WHAT YOU SHOULD DO ->
In the entries below, count the lines that include the word "failedStalls" and reply with the number alone.

┌─ MATERIAL SHOWN

-- ==== Sys2Proof/Machine/Queue.lean ====
section
/-! DEFINITION. The report queue (chapter 6): order, round results, the round timer, hand-off, delivery and return, and the
evaluation of a call with the taking of a call round by the link engine (R116, R77). -/

namespace Sys2Proof.Machine

/-- The queue is changed. -/
def updateQueue (f : ReportQueue → ReportQueue) (c : Core) : Core := { c with queue := f c.queue }

/-- Every entry is changed. -/
def ReportQueue.mapEntries (q : ReportQueue) (f : QueueEntry → QueueEntry) : ReportQueue :=
  { q with entries := q.entries.map f }

/-- The entry of a handle. -/
def ReportQueue.find (q : ReportQueue) (handle : Nat) : Option QueueEntry :=
  q.entries.find? (fun x => x.handle = handle)

/-- An entry of a handle is changed. -/
def ReportQueue.update (q : ReportQueue) (handle : Nat) (f : QueueEntry → QueueEntry) : ReportQueue :=
  q.mapEntries (fun x => if x.handle = handle then f x else x)

/-- An entry of a handle is removed. -/
def ReportQueue.remove (q : ReportQueue) (handle : Nat) : ReportQueue :=
  { q with entries := q.entries.filter (fun x => !(x.handle = handle)) }

/-- `a` stands before `b`: URGENT before ROUTINE, then by arrival number (R108). -/
def QueueEntry.before (a b : QueueEntry) : Bool :=
  if a.urgent = b.urgent then a.arrival < b.arrival else a.urgent

/-- An entry is placed in queue order (R108). -/
def insertEntry (x : QueueEntry) : List QueueEntry → List QueueEntry
  | [] => [x]
  | y :: ys => if x.before y then x :: y :: ys else y :: insertEntry x ys

/-- The place of a handle in queue order, from 0. -/
def placeOf (handle : Nat) : List QueueEntry → Nat
  | [] => 0
  | y :: ys => if y.handle = handle then 0 else placeOf handle ys + 1

/-- A QUEUED entry for a station. -/
def QueueEntry.waitsFor (x : QueueEntry) (station : List Code) : Bool :=
  x.state = .queued && x.station = station

/-- The queue holds a QUEUED entry for a station (R97). -/
def ReportQueue.hasQueued (q : ReportQueue) (station : List Code) : Bool :=
  q.entries.any (fun x => x.waitsFor station)

/-- The round timer is started; a running one runs on (R119). -/
def startRoundTimer (e : Env) (c : Core) : Core :=
  match c.queue.roundTimer with
  | some _ => c
  | none => { c with queue := { c.queue with roundTimer := timer c (e.params.roundInterval * 60000) } }

/-! ### Round results (R117, R118, R120) -/

/-- A link to a station or an ANSWERED round: its QUEUED entries' round counts become 0 (R117). -/
def clearRounds (station : List Code) (q : ReportQueue) : ReportQueue :=
  q.mapEntries (fun x => if x.waitsFor station then { x with roundCount := 0 } else x)

/-- The round is ANSWERED (R117). -/
def roundAnswered (station : List Code) (c : Core) : Core :=
  updateQueue (fun q => { clearRounds station q with callInProgress := none }) c

/-- The entries a failed round stalls (R117). -/
def failedStalls (limit : Nat) (station : List Code) (x : QueueEntry) : Bool :=
  x.waitsFor station && limit ≤ min (x.roundCount + 1) 20

/-- The notice STALLED for a result that stalled entries (R120): cause ROUND_LIMIT 00h, NO_CHANNEL 01h. -/
def stallNotice (station : List Code) (cause : Byte) (n : Nat) (c : Core) : Core :=
  if n = 0 then c else post .queue 0x01 (nameBytes station ++ [cause, b1 n]) c

/-- The round FAILED (R117, R119, R120). -/
def roundFailed (e : Env) (station : List Code) (c : Core) : Core :=
  let limit := e.params.roundLimit
  let n := (c.queue.entries.filter (failedStalls limit station)).length
  let c := updateQueue (fun q =>
    { q.mapEntries (fun x =>
        if x.waitsFor station then
          { x with roundCount := min (x.roundCount + 1) 20
                   state := if failedStalls limit station x then .stalled else x.state }
        else x) with callInProgress := none }) c
  startRoundTimer e (stallNotice station 0x00 n c)

/-- Causes of an ABANDONED round (R118). -/
inductive AbandonCause where
  | noChannel
  | noIdentity
  | barred
  | hangUp
  | displaced
  deriving DecidableEq, Repr

/-- The round is ABANDONED (R118, R120). -/
def roundAbandoned (e : Env) (station : List Code) (cause : AbandonCause) (c : Core) : Core :=
  let c' := updateQueue (fun q => { q with callInProgress := none }) c
  match cause with
  | .noChannel =>
    let n := (c.queue.entries.filter (fun x => x.waitsFor station)).length
    stallNotice station 0x01 n
      (updateQueue (fun q => q.mapEntries (fun x => if x.waitsFor station then { x with state := .stalled } else x)) c')
  | _ => startRoundTimer e c'

/-! ### Hand-off, delivery, return (R121 to R123) -/

/-- The first QUEUED entry for a station is handed over: SENDING, send count raised, position 0 (R121). -/
def handOff (station : List Code) (c : Core) : Core × Option QueueEntry :=
  match c.queue.entries.find? (fun x => x.waitsFor station) with
  | none => (c, none)
  | some x =>
    let x' := { x with state := .sending, sendCount := min (x.sendCount + 1) 9, acknowledged := 0 }
    (updateQueue (fun q => q.update x.handle (fun _ => x')) c, some x')

/-- Delivery (R90, R122, R59): the entry is removed, the mark cleared and the sent flag set, DELIVERED sent. -/
def deliverEntry (handle : Nat) (c : Core) : Core :=
  match c.queue.find handle with
  | none => c
  | some x =>
    post .queue 0x00 ([b1 x.handle] ++ b2 x.serial ++ [b1 x.sendCount])
      (updateRecord handle (fun r => { r with queueMark := false, flags := { r.flags with sent := true } })
        (updateQueue (fun q => q.remove handle) c))

/-- A SENDING entry returns to QUEUED at position 0 (R123). -/
def returnEntry (handle : Nat) (c : Core) : Core :=
  updateQueue (fun q =>
    q.update handle (fun x => { x with state := .queued, acknowledged := 0, airLength := none })) c

/-- After a link's end the round timer starts when a QUEUED entry remains (R123). -/
def afterLinkEnd (e : Env) (c : Core) : Core :=
  if c.queue.entries.any (fun x => x.state = .queued) then startRoundTimer e c else c

/-! ### The evaluation of a call (R116) and the taking of a round (R77) -/

/-- A new link context (R76). The rule gives side no start value: it stands at TALK, and STATUS shows it, until an answer
establishes the link (log entry 39, DESIGN CHOICE). -/
def LinkContext.fresh (state : LinkState) (origin : Origin) (station : List Code) (channel : Option Nat) : LinkContext :=
  { state := state, origin := origin, station := station, channel := channel, lastTried := none, groups := 0,
    side := .talk, nextSend := .A, lastAccepted := none, unclear := 0, inFlight := none, sending := none,
    turnWish := false, hangUp := false, inbound := none, relinkWindow := none, linked := false, delivered := false,
    phase := .idle, cycleSide := .talk, cycleStart := 0, heard := [], judged := false, endAtCycle := none,
    endAfterTx := none, collecting := none, relinkEnds := false, callCycleOpen := false, attempting := false, attemptOwed := false,
    attemptTimer := none, answerTimer := none }

/-- A round asked of the engine in IDLE or ROUND_WAIT (R77): NO_IDENTITY, NO_CHANNEL, or a context and a LINK request. -/
def takeRound (e : Env) (station : List Code) (c : Core) : Core :=
  if identity c = none then
    roundAbandoned e station .noIdentity (post .link 0x00 [] c)
  else if e.nextUsable station none = none then
    roundAbandoned e station .noChannel
      (post .link 0x01 (nameBytes station ++ [Config.roundEndedCause 1]) c)
  else
    join .link { c with link := { c.link with ctx := some (.fresh .waitRadio .outgoing station none) } }

/-- The conditions of R116, with the station of the first QUEUED entry. -/
def callDue (c : Core) : Option (List Code) :=
  if c.queue.callInProgress = none ∧ c.link.ctx = none ∧ c.tune.barred = false ∧ c.queue.roundTimer = none then
    (c.queue.entries.find? (fun x => x.state = .queued)).map QueueEntry.station
  else none

/-- The queue evaluates a call, again at once after a round abandoned for NO_CHANNEL (R116, R118); each such round stalls
an entry, so the entries bound the rounds. -/
def callEval (e : Env) : Nat → Core → Core
  | 0, c => c
  | fuel + 1, c =>
    match callDue c with
    | none => c
    | some station =>
      callEval e fuel
        (takeRound e station { c with queue := { c.queue with callInProgress := some station } })

end Sys2Proof.Machine
end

└─

RESPONSE AREA ->
3